In terms of perceptual speed, it was hypothesized that the predictors of Symbol Search would include visual focused attention/short-term memory, inhibition, and naming speed. Analyses supported this hypothesis. During this task, the child is presented with novel visual stimuli that must be stored in visual short-term memory until the item is completed to ensure efficient performance. Inhibition was expected in order for the child to inhibit impulsive responses and draw a line through the yes/no boxes only after ensuring the correct response. Rapid object naming also was expected, given its visual identification and retrieval speed demands. While the zero-order correlation between verbal working memory (Sequences) and Symbol Search was significant, Sequences’ slope was not, suggesting Picture Locations was the better predictor of the two short-term/working memory variables when used in combination with other variables. Limited prior research has assessed predictors of Symbol Search performance. Only one study was found, that by Crowe and colleagues noted above. They did not use the same measures as our study, but they did assess verbal working memory, visual-spatial focused attention/short-term memory, graphomotor speed, and executive functioning, along with incidental learning. They found only graphomotor speed and incidental learning to be predictive of Symbol Search performance, whereas we found visual-spatial focused attention/short-term memory to be predictive, along with other measures they did not utilize. The differences in findings may be related to variations in the measures used, the populations studied (they did not have an ADHD group), as well as the age differences between the samples (adults versus children). Further research in this area is warranted.

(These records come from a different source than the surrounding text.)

/-- A tick takes its event and no other. -/
theorem events_of_step {s t : State} {i : TickInput} {rest : List Event} (he : s.events = .tick i :: rest) (h : step s = .next t) :
    t.events = rest := by
  have timer : ∀ u, (timerState u).events = u.events := fun u => (sameOutside_timer u).events
  have edge : ∀ u, (edgePart u).events = u.events := fun u => by
    obtain ⟨-, -, -, -, -, -, -, hevents, -⟩ := edgePart_frame u
    exact hevents
  have kept : (handlersState (started i s)).events = (started i s).events := by
    rcases handlersState_cases (started i s) with e | ⟨_, e⟩ | ⟨_, e⟩ <;> rw [e]
    · rw [edge, timer]
    · rw [edge]
    · rw [timer, edge]
  obtain rfl := Host.Outcome.next.inj ((step_started he).symm.trans h)
  rw [followLine_events, kept, started_eq he]

/-- What every held tick keeps, counting the ticks, holds after `k` of them; and then `m` more steps. -/
theorem runSteps_held {P : Nat → State → Prop} {release : Bool} {bound : Nat}
    (keeps : ∀ {n : Nat} {s : State} {rest : List Event}, n < bound → P n s → s.events = .tick (heldInput release) :: rest →
      ∃ t, step s = .next t ∧ P (n + 1) t)
    (m k : Nat) : ∀ {n : Nat} {s : State} {rest : List Event}, n + k ≤ bound → P n s → s.events = heldTicks release k ++ rest →
      ∃ t, runSteps (m + k) s = runSteps m t ∧ P (n + k) t ∧ t.events = rest := by
  induction k with
  | zero => intro n s rest _ hs he; exact ⟨s, rfl, hs, he⟩
  | succ k ih =>
    intro n s rest hk hs he
    rw [heldTicks_succ, List.cons_append] at he
    obtain ⟨u, stepped, hu⟩ := keeps (by omega) hs he
    obtain ⟨t, run, ht, events⟩ := ih (by omega) hu (events_of_step he stepped)
    rw [Nat.add_right_comm, Nat.add_assoc] at ht
    exact ⟨t, (runSteps_succ (m + k) stepped).trans run, ht, events⟩

/-! ### A low pulse in `Idle` -/

/-- A low pulse is being measured, `n` ticks after the tick it began in (R101, R105). -/
structure LowPulse (p : Params) (n : Nat) (s : State) : Prop where
  params : s.params = p
  idle : s.pstate = .idle
  enabled : s.riseEn = true
  low : s.linePrev = false
  released : s.driveLow = false
  count : s.cnt = n

section
variable {p : Params} {n : Nat} {s : State} {i : TickInput} {rest : List Event}

/-- The falling edge starts it. -/
theorem lowPulse_fallingEdge (params : s.params = p) (idle : s.pstate = .idle) (low : s.lineIn = false)
    (released : s.driveLow = false) : LowPulse p 0 (followLine (fallingEdge s)) := by
  rw [fallingEdge, idle]
  exact ⟨params, idle, rfl, low, released, rfl⟩

/-- Nor does a timer part before the edge keep it from starting. -/
theorem lowPulse_fallingEdge_timerState (params : s.params = p) (idle : s.pstate = .idle) (low : s.lineIn = false)
    (released : s.driveLow = false) : LowPulse p 0 (followLine (fallingEdge (timerState s))) :=
  have timer := sameOutside_timer s
  lowPulse_fallingEdge (timer.params.trans params) (timerState_idle idle).1 (timer.lineIn.trans low)
    (timerState_released (by simp [InPresence, idle]) released)

/-- The timer part goes on with it, whatever its events (R86, R125). -/
theorem lowPulse_timerState (params : s.params = p) (idle : s.pstate = .idle) (enabled : s.riseEn = true) (low : s.lineIn = false)
    (released : s.driveLow = false) (count : s.cnt = n) : LowPulse p n (followLine (timerState s)) := by
  have timer := sameOutside_timer s
  obtain ⟨stays, counted⟩ := timerState_idle idle
  have released := timerState_released (by simp [InPresence, idle]) released
  rw [followLine]
  exact ⟨timer.params.trans params, stays, timer.riseEn.trans enabled, timer.lineIn.trans low, released, counted.trans count⟩
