-- ==== Sys2Proof/Word.lean ====
section
/-! DEFINITION. The words of HUFFENC: 32-bit registers, bytes (symbols), arena indices. -/

namespace Sys2Proof

/-- A host register, a count, a frequency: `XLEN = 32` bits (00_scope.md R8). -/
abbrev Word := BitVec 32

/-- A byte of a buffer, a Symbol (00_scope.md R8: "a single byte value, domain 0-255"). -/
abbrev Byte := BitVec 8

/-- An index into the node arena, 0..510 (30_encoding.md R101). -/
abbrev Idx := Fin 511

/-- The place of a symbol in the 256-entry tables `CNT` and `CODE` (10_state.md R40, R45). -/
def symIndex (b : Byte) : Fin 256 := ⟨b.toNat, b.isLt⟩

end Sys2Proof
end

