-- ==== Sys2Proof/Machine/BitPacker.lean ====
section
/-! DEFINITION. The BitPacker: the phase operation `P_PACK` (45_bit_packer.md). -/

namespace Sys2Proof.Machine

/-- What `P_PACK` works on: `T`, `ACC`, `IDX` and `OUTBUF`. -/
structure Packer where
  bits : Word
  acc : Byte
  idx : Word
  out : Memory
  deriving DecidableEq, Repr

/-- How `P_PACK` leaves its loops before their end. -/
inductive PackStop where
  /-- `raise OutOverflow`, with what was done so far (R216). -/
  | overflow (p : Packer)
  /-- A fault of the model. -/
  | stuck (f : Fault)
  deriving DecidableEq, Repr

/-- Store a finished byte at address `j`, or raise `OutOverflow` (R212, R214, R216). -/
def Packer.store (outCap j : Nat) (p : Packer) : Except PackStop Packer :=
  if outCap ≤ j then .error (.overflow p) else .ok { p with out := Memory.write p.out j p.acc, acc := 0 }

/-- `EMIT(d)` (R212). A bit count that leaves 32 bits is undefined (00_scope.md R9; log 10). -/
def Packer.emit (outCap : Nat) (d : Bool) (p : Packer) : Except PackStop Packer :=
  if p.bits.toNat + 1 < 2 ^ 32 then
    let p1 : Packer :=
      { p with acc := if d then p.acc ||| digitMask p.bits.toNat else p.acc, bits := p.bits + 1 }
    if (p.bits.toNat + 1) % 8 = 0 then p1.store outCap ((p.bits.toNat + 1) / 8 - 1) else .ok p1
  else .error (.stuck .wrapAround)

/-- The inner loop of R213: the digits of one code, the first first. -/
def Packer.emitCode (outCap : Nat) : Code → Packer → Except PackStop Packer
  | [], p => .ok p
  | d :: ds, p =>
    match p.emit outCap d with
    | .ok p' => Packer.emitCode outCap ds p'
    | .error e => .error e

/-- The main loop (R213). A lookup with `CVALID = 0` is a fault (R219). -/
def Packer.emitAll (outCap : Nat) (code : Vector (Option Code) 256) : List Byte → Packer → Except PackStop Packer
  | [], p => .ok p
  | b :: bs, p =>
    match code[(symIndex b).val] with
    | none => .error (.stuck .codeMissing)
    | some c =>
      match p.emitCode outCap c with
      | .ok p' => Packer.emitAll outCap code bs { p' with idx := p'.idx + 1 }
      | .error e => .error e

/-- The flush (R214). -/
def Packer.flush (outCap : Nat) (p : Packer) : Except PackStop Packer :=
  if p.bits.toNat % 8 ≠ 0 then p.store outCap (p.bits.toNat / 8) else .ok p

/-- Initialise, main loop, flush (R211, R213, R214). -/
def Packer.pack (outCap : Nat) (code : Vector (Option Code) 256) (input : List Byte) (out : Memory) :
    Except PackStop Packer :=
  match Packer.emitAll outCap code input { bits := 0, acc := 0, idx := 0, out := out } with
  | .ok p => p.flush outCap
  | .error e => .error e

/-- The state with what `P_PACK` wrote. -/
def State.withPacker (p : Packer) (s : State) : State :=
  { s with bits := p.bits, acc := p.acc, idx := p.idx, outbuf := p.out }

/-- `P_PACK` (R210 to R216), ending in completion (R215) or in `OutOverflow` (R216). -/
def execPPack (s : State) : Host.Outcome State Fault Refusal :=
  match Packer.pack s.params.outCap s.walk.code s.inputBytes s.outbuf with
  | .ok p => .next (s.withPacker p).complete
  | .error (.overflow p) => .next ((s.withPacker p).enterFailure .outOverflow)
  | .error (.stuck f) => .fault f

end Sys2Proof.Machine
end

In the analysis that was run with only the children with ADHD, visual focused attention/short-term memory remained significant, and rapid naming showed a slight trend, but inhibition lost its significance. Nonetheless, inhibition differed significantly between groups, with ADHD performing worse than controls, and rapid naming showed a trend in this direction. Hence, when only children with ADHD were used, many of those with better functioning on inhibition and rapid naming (i.e., controls) were removed from the analysis, and the resulting score range may have been insufficiently variable to detect effects. In general, poor visual short-term memory/focused attention, and perhaps poor rapid retrieval, may be contributing to/corresponding with the perceptual speed deficits in ADHD. Poor impulse control may affect performance as well given results from the total sample.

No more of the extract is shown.